A centrally-sponsored mental health programme meant to improve access to diagnostic and treatment services has failed to take off in Kashmir even as various studies have established the high incidence of mental health issues here.
In 2016, the centrally sponsored district mental health program (DMHP) was launched in four districts of Kashmir viz. Pulwama, Kulgam, Bandipora and Ganderbal, by directorate of health services Kashmir.
The program was meant to improve access to diagnostic and treatment services for psychiatric disorders by providing a team of experts as well as infrastructure at district hospitals. However, three years on, except for district hospital Pulwama, the program has remained confined to OPD services only.
Consultant psychiatrist at district hospital (DH) PulwamaDr Majid Shafi, said the lack of manpower in these centres was a major impediment in making them functional. “The psychiatrist is paid less than a resident under Kashmir DMHP. How is that supposed to work?” he asked.

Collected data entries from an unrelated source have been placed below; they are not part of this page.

-- ==== Sys2Proof/Machine/Core.lean ====
section
/-! DEFINITION. The machine as the host's interface takes it. -/

def Sys2Proof.core : Host.Core :=
  { State := Sys2Proof.Machine.State
    Fault := Sys2Proof.Machine.Fault
    Refusal := Sys2Proof.Machine.Refusal
    step := Sys2Proof.Machine.step
    reset := Sys2Proof.Machine.State.reset }
end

This apathy towards mental health can be gauged from the fact that while newly established Government Medical Colleges (GMC) of Anantnag and Baramulla have a department of psychiatry, the affiliated hospitals have no provision for improved mental health services.
At DH Baramulla, the psychiatry department is restricted to a small shared room that functions both as OPD and counseling room. At DH Anantnag, affiliated to GMC Anantnag, the scenario is no different. A single chair OPD is all that functions in the name of psychiatry at the hospital, a health official said.
In the past different studies have talked about the severity of mental health illness in Kashmir. As per a 2016 study by Medecins Sans Frontier (MSF), as much as 45 percent of Kashmir’s population “was experiencing symptoms of mental distress, with 41 percent exhibiting probable depression”.
A year later, Action Aid India, in collaboration with Institute of Mental Health and Neurosciences of Government Medical College Srinagar, released findings of an extensive study about prevalence of mental health illnesses in Kashmir’s 10 districts.
The study revealed that in Kashmir “12.3 percent of people had witnessed traumatic events in their families in terms of losing a family member, having a member disappeared, detained, tortured or disabled due to conflict related reasons”. Expectantly, a significantly higher proportion among these, about 24.3% had developed some kind of mental health disorder. In general population, the prevalence was much lower and stood at just 9.4%.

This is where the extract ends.